There has been discussion in Florida regarding the use of such benchmarks as the Prime Rate in the statute. In the 1990s there was discussion of establishing a statutory rate for employer/carrier paid attorney fees, and tying that rate to the consumer price index (CPI) or other benchmark. The idea never took flight, and the new century brought other attorney fee amendments (2003) that are currently under Florida Supreme Court review for the second time.
I wonder, if the Arizona bill becomes law, will there be constitutional challenges to this kind of benchmarking statutory reference? We have been reminded recently that the legislative and regulatory power of workers' compensation includes the ability to "adopt" or "incorporate" other tools. The Division of Workers' Compensation can adopt Guides to Permanent Impairment or a drug formulary, or a fee schedule.
However, the Pennsylvania Appellate Court last year in Protz held that such an adoption or incorporation is effective only as to the Guide, or formulary, or schedule then in existence. The Pennsylvania legislature deferred to the "latest edition of" the American Medical Association Guides to Impairment. The Court concluded that this language, currently adopting something that will be created in the future (the next edition, or the one after that, etc.) violated the Pennsylvania constitution by delegating the government function to the AMA.

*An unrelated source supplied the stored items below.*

/-! modAng -/

@[simp] theorem State.modAng_ang (f : Angle → Angle) : (s.modAng f).ang = f s.ang := rfl
@[simp] theorem State.modAng_now (f : Angle → Angle) : (s.modAng f).now = s.now := rfl
@[simp] theorem State.modAng_pending (f : Angle → Angle) : (s.modAng f).pending = s.pending := rfl
@[simp] theorem State.modAng_free (f : Angle → Angle) : (s.modAng f).free = s.free := rfl
@[simp] theorem State.modAng_readOut (f : Angle → Angle) : (s.modAng f).readOut = s.readOut := rfl
@[simp] theorem State.modAng_snap (f : Angle → Angle) : (s.modAng f).snap = s.snap := rfl
@[simp] theorem State.modAng_aon (f : Angle → Angle) : (s.modAng f).aon = s.aon := rfl
@[simp] theorem State.modAng_fw (f : Angle → Angle) : (s.modAng f).fw = s.fw := rfl
@[simp] theorem State.modAng_chans (f : Angle → Angle) : (s.modAng f).chans = s.chans := rfl
@[simp] theorem State.modAng_locks (f : Angle → Angle) : (s.modAng f).locks = s.locks := rfl
@[simp] theorem State.modAng_hbm (f : Angle → Angle) : (s.modAng f).hbm = s.hbm := rfl
@[simp] theorem State.modAng_bad (f : Angle → Angle) : (s.modAng f).bad = s.bad := rfl
@[simp] theorem State.modAng_wear (f : Angle → Angle) : (s.modAng f).wear = s.wear := rfl
@[simp] theorem State.modAng_hbmStacks (f : Angle → Angle) : (s.modAng f).hbmStacks = s.hbmStacks := rfl
@[simp] theorem State.modAng_descs (f : Angle → Angle) : (s.modAng f).descs = s.descs := rfl
@[simp] theorem State.modAng_sram (f : Angle → Angle) : (s.modAng f).sram = s.sram := rfl
@[simp] theorem State.modAng_clusters (f : Angle → Angle) : (s.modAng f).clusters = s.clusters := rfl
@[simp] theorem State.modAng_streams (f : Angle → Angle) : (s.modAng f).streams = s.streams := rfl
@[simp] theorem State.modAng_pools (f : Angle → Angle) : (s.modAng f).pools = s.pools := rfl
@[simp] theorem State.modAng_progs (f : Angle → Angle) : (s.modAng f).progs = s.progs := rfl
@[simp] theorem State.modAng_loops (f : Angle → Angle) : (s.modAng f).loops = s.loops := rfl
@[simp] theorem State.modAng_prfs (f : Angle → Angle) : (s.modAng f).prfs = s.prfs := rfl
@[simp] theorem State.modAng_loopEng (f : Angle → Angle) : (s.modAng f).loopEng = s.loopEng := rfl
@[simp] theorem State.modAng_convs (f : Angle → Angle) : (s.modAng f).convs = s.convs := rfl
@[simp] theorem State.modAng_incfg (f : Angle → Angle) : (s.modAng f).incfg = s.incfg := rfl
@[simp] theorem State.modAng_incfgAt (f : Angle → Angle) : (s.modAng f).incfgAt = s.incfgAt := rfl
@[simp] theorem State.modAng_sched (f : Angle → Angle) : (s.modAng f).sched = s.sched := rfl
@[simp] theorem State.modAng_fouts (f : Angle → Angle) : (s.modAng f).fouts = s.fouts := rfl
@[simp] theorem State.modAng_foutDenied (f : Angle → Angle) : (s.modAng f).foutDenied = s.foutDenied := rfl
@[simp] theorem State.modAng_links (f : Angle → Angle) : (s.modAng f).links = s.links := rfl
@[simp] theorem State.modAng_linkMod (f : Angle → Angle) : (s.modAng f).linkMod = s.linkMod := rfl

/-! modFw -/

@[simp] theorem State.modFw_fw (f : Fw → Fw) : (s.modFw f).fw = f s.fw := rfl
@[simp] theorem State.modFw_now (f : Fw → Fw) : (s.modFw f).now = s.now := rfl
@[simp] theorem State.modFw_pending (f : Fw → Fw) : (s.modFw f).pending = s.pending := rfl
@[simp] theorem State.modFw_free (f : Fw → Fw) : (s.modFw f).free = s.free := rfl
@[simp] theorem State.modFw_readOut (f : Fw → Fw) : (s.modFw f).readOut = s.readOut := rfl
@[simp] theorem State.modFw_snap (f : Fw → Fw) : (s.modFw f).snap = s.snap := rfl
@[simp] theorem State.modFw_aon (f : Fw → Fw) : (s.modFw f).aon = s.aon := rfl
@[simp] theorem State.modFw_chans (f : Fw → Fw) : (s.modFw f).chans = s.chans := rfl
@[simp] theorem State.modFw_locks (f : Fw → Fw) : (s.modFw f).locks = s.locks := rfl
@[simp] theorem State.modFw_hbm (f : Fw → Fw) : (s.modFw f).hbm = s.hbm := rfl
@[simp] theorem State.modFw_bad (f : Fw → Fw) : (s.modFw f).bad = s.bad := rfl
@[simp] theorem State.modFw_wear (f : Fw → Fw) : (s.modFw f).wear = s.wear := rfl
@[simp] theorem State.modFw_hbmStacks (f : Fw → Fw) : (s.modFw f).hbmStacks = s.hbmStacks := rfl
@[simp] theorem State.modFw_descs (f : Fw → Fw) : (s.modFw f).descs = s.descs := rfl
@[simp] theorem State.modFw_sram (f : Fw → Fw) : (s.modFw f).sram = s.sram := rfl
@[simp] theorem State.modFw_clusters (f : Fw → Fw) : (s.modFw f).clusters = s.clusters := rfl
@[simp] theorem State.modFw_streams (f : Fw → Fw) : (s.modFw f).streams = s.streams := rfl
@[simp] theorem State.modFw_pools (f : Fw → Fw) : (s.modFw f).pools = s.pools := rfl
@[simp] theorem State.modFw_progs (f : Fw → Fw) : (s.modFw f).progs = s.progs := rfl
@[simp] theorem State.modFw_loops (f : Fw → Fw) : (s.modFw f).loops = s.loops := rfl
@[simp] theorem State.modFw_prfs (f : Fw → Fw) : (s.modFw f).prfs = s.prfs := rfl
@[simp] theorem State.modFw_loopEng (f : Fw → Fw) : (s.modFw f).loopEng = s.loopEng := rfl
@[simp] theorem State.modFw_convs (f : Fw → Fw) : (s.modFw f).convs = s.convs := rfl
@[simp] theorem State.modFw_incfg (f : Fw → Fw) : (s.modFw f).incfg = s.incfg := rfl
@[simp] theorem State.modFw_incfgAt (f : Fw → Fw) : (s.modFw f).incfgAt = s.incfgAt := rfl
@[simp] theorem State.modFw_ang (f : Fw → Fw) : (s.modFw f).ang = s.ang := rfl
@[simp] theorem State.modFw_sched (f : Fw → Fw) : (s.modFw f).sched = s.sched := rfl
@[simp] theorem State.modFw_fouts (f : Fw → Fw) : (s.modFw f).fouts = s.fouts := rfl
@[simp] theorem State.modFw_foutDenied (f : Fw → Fw) : (s.modFw f).foutDenied = s.foutDenied := rfl
@[simp] theorem State.modFw_links (f : Fw → Fw) : (s.modFw f).links = s.links := rfl
@[simp] theorem State.modFw_linkMod (f : Fw → Fw) : (s.modFw f).linkMod = s.linkMod := rfl

/-! ### Records after an update -/

@[simp] theorem State.cluster_setCluster (v : Cluster) (i' : Nat) :
    (s.setCluster c v).cluster i' = if i' = c then v else s.cluster i' := Tab.get_put ..
@[simp] theorem State.stream_setStream (v : Stream) (i' : Nat) :
    (s.setStream i v).stream i' = if i' = i then v else s.stream i' := Tab.get_put ..
@[simp] theorem State.pool_setPool (v : Pool) (i' : Nat) :
    (s.setPool i v).pool i' = if i' = i then v else s.pool i' := Tab.get_put ..
@[simp] theorem State.stack_setStack (v : Stack) (i' : Nat) :
    (s.setStack e v).stack i' = if i' = e then v else s.stack i' := Tab.get_put ..
/-- A descriptor reads what was put; every other of the 16 × 8,192 reads as before. -/
theorem State.desc_setDesc (v : Desc) (e' d' : Nat) (h : d < 8192) (h' : d' < 8192) :
    (s.setDesc e d v).desc e' d' = if e' = e ∧ d' = d then v else s.desc e' d' := by
  unfold State.desc State.setDesc
  rw [Tab.get_put]
  have : e' * 8192 + d' = e * 8192 + d ↔ e' = e ∧ d' = d := by omega
  simp only [this]
@[simp] theorem State.fieldLoop_setLoop (v : FieldLoop) (i' : Nat) :
    (s.setLoop n v).fieldLoop i' = if i' = n then v else s.fieldLoop i' := Tab.get_put ..
@[simp] theorem State.prf_setPrf (v : Profile) (i' : Nat) :
    (s.setPrf n v).prf i' = if i' = n then v else s.prf i' := Tab.get_put ..
@[simp] theorem State.conv_setConv (v : Conv) (i' : Nat) :
    (s.setConv k v).conv i' = if i' = k then v else s.conv i' := Tab.get_put ..
@[simp] theorem State.schedEntry_setSched (v : SchedEntry) (i' : Nat) :
    (s.setSched e v).schedEntry i' = if i' = e then v else s.schedEntry i' := Tab.get_put ..
@[simp] theorem State.fout_setFout (v : Fout) (i' : Nat) :
    (s.setFout n v).fout i' = if i' = n then v else s.fout i' := Tab.get_put ..
@[simp] theorem State.chan_setChan (v : Channel) (i' : Nat) :
    (s.setChan c v).chan i' = if i' = c then v else s.chan i' := Tab.get_put ..
@[simp] theorem State.link_setLink (v : Link) (i' : Nat) :
    (s.setLink n v).link i' = if i' = n then v else s.link i' := Tab.get_put ..
@[simp] theorem State.image_setImage (v : ImgRec) (i' : Nat) :
    (s.setImage i v).image i' = if i' = i then v else s.image i' := Tab.get_put ..
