/-- A window on core k samples it. -/
theorem State.coreWindow_core_self : Core.Sampled p (s.core cl k) ((s.coreWindow cl p v k).core cl k) := by
  cases hrun : (s.core cl k).run with
  | none =>
    rw [State.coreWindow_of_none p v hrun]
    exact ⟨⟨_, _, rfl⟩, id, fun r hr => nomatch hrun.symm.trans hr⟩
  | some r =>
    obtain ⟨x, run, noise, f, hkeep, -, hwin, hsampled⟩ := State.coreWindow_of_run p v hrun
    rw [hwin, State.modStream_set, State.core_setStream, State.core_modCore, hkeep.core_eq (by decide)]
    exact hsampled

theorem State.coreWindow_core_ne {j : Nat} (hj : j ≠ k) : (s.coreWindow cl p v k).core cl j = s.core cl j := by
  cases hrun : (s.core cl k).run with
  | none => rw [State.coreWindow_of_none p v hrun]
  | some r =>
    obtain ⟨x, run, noise, f, hkeep, -, hwin, -⟩ := State.coreWindow_of_run p v hrun
    rw [hwin, State.modStream_set, State.core_setStream, State.modCore_set, State.core_setCluster, if_pos rfl,
      Cluster.core_setCore, if_neg hj]
    exact hkeep.core_eq (by decide) cl j

theorem State.coreWindow_feeder (g : Nat) : (s.coreWindow cl p v k).feeder cl g = s.feeder cl g := by
  cases hrun : (s.core cl k).run with
  | none => rw [State.coreWindow_of_none p v hrun]
  | some r =>
    obtain ⟨x, run, noise, f, hkeep, -, hwin, -⟩ := State.coreWindow_of_run p v hrun
    rw [hwin, State.modStream_set, State.feeder_setStream, State.modCore_set, State.feeder_setCluster, if_pos rfl,
      Cluster.feeder_setCore]
    exact hkeep.feeder_eq (by decide) cl g

theorem State.coreWindow_qnt (i : Nat) : ((s.coreWindow cl p v k).stream i).qnt = (s.stream i).qnt := by
  cases hrun : (s.core cl k).run with
  | none => rw [State.coreWindow_of_none p v hrun]
  | some r =>
    obtain ⟨x, run, noise, f, hkeep, hf, hwin, -⟩ := State.coreWindow_of_run p v hrun
    rw [hwin, State.modStream_set, State.stream_setStream]
    split
    case isTrue hi => rw [hf, hi]; exact congrArg Stream.qnt (hkeep.stream_eq (by decide) r.out)
    case isFalse => exact congrArg Stream.qnt (hkeep.stream_eq (by decide) i)

end

/-! ### A window on every lit core -/

section

variable (cl : Nat) (p : Packet) (v : VecOut)

theorem State.each_coreWindow_core_of_notMem {ks : List Nat} (s : State) {j : Nat} (hj : j ∉ ks) :
    (s.each ks fun s k => s.coreWindow cl p v k).core cl j = s.core cl j := by
  induction ks generalizing s with
  | nil => rfl
  | cons k ks ih =>
    obtain ⟨hne, hrest⟩ := not_or.1 (List.mem_cons.not.1 hj)
    exact (ih _ hrest).trans (s.coreWindow_core_ne cl p v k hne)
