-- ==== Sys2Proof/Machine/Boot.lean ====
section
/-! DEFINITION. How a run begins (70_reset_and_hazards.md R170 to R173): the configuration, the loader's result and reset. -/

namespace Sys2Proof.Machine

/-- The boot order of rule R173: the configuration is checked (rule R8), the image is placed verbatim at
`MEM_BASE` (rule R37), and reset sets the registers, PC and status. The whole window content `MEM_INIT` is an image of
`MEM_SIZE` bytes; a shorter image leaves `0x00` bytes after it (decision D3). -/
def boot (c : Config) (image : List Byte) : Except Refusal State :=
  if c.valid then
    if image.length ≤ c.memSize then .ok (State.initial c (Memory.setBytes [] c.memBase.toNat image))
    else .error .imageTooLong
  else .error .badConfiguration

end Sys2Proof.Machine
end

Is the delegation of an interest calculation potentially similarly unconstitutional? Unlike the Pennsylvania delegation to an entity, the AMA, this proposed Arizona delegation is to parties unknown. Who sets the "prime rate?" Well, although the Arizona bill relies on the Federal Reserve, the Fed does not set the "prime rate," it merely publishes it. The "prime rate" is set by a variety of lenders, according to the Federal Reserve Board.
Because the population of banks that the Fed deems appropriate to report can change, this delegation seems compounded. Almost like a "hearsay within hearsay" manner, the Arizona law will delegate to the rate published by the Fed (up to the Fed what to publish), and the Fed is in turn using what various banks it chooses report regarding their individual rates.
An interesting legislative proposal in Arizona. It illustrates just how different various states can be in their approach to workers' compensation. Whether one agrees or disagrees with the interest delegation/adoption, the legal analysis is intriguing. Does Arizona have such a volume of pro se litigants to necessitate a vexatious designation? Is the process served with the potential of repeated reassignment of cases in instances in which the moving party cannot state any reason therefor? An interesting legislative proposal indeed.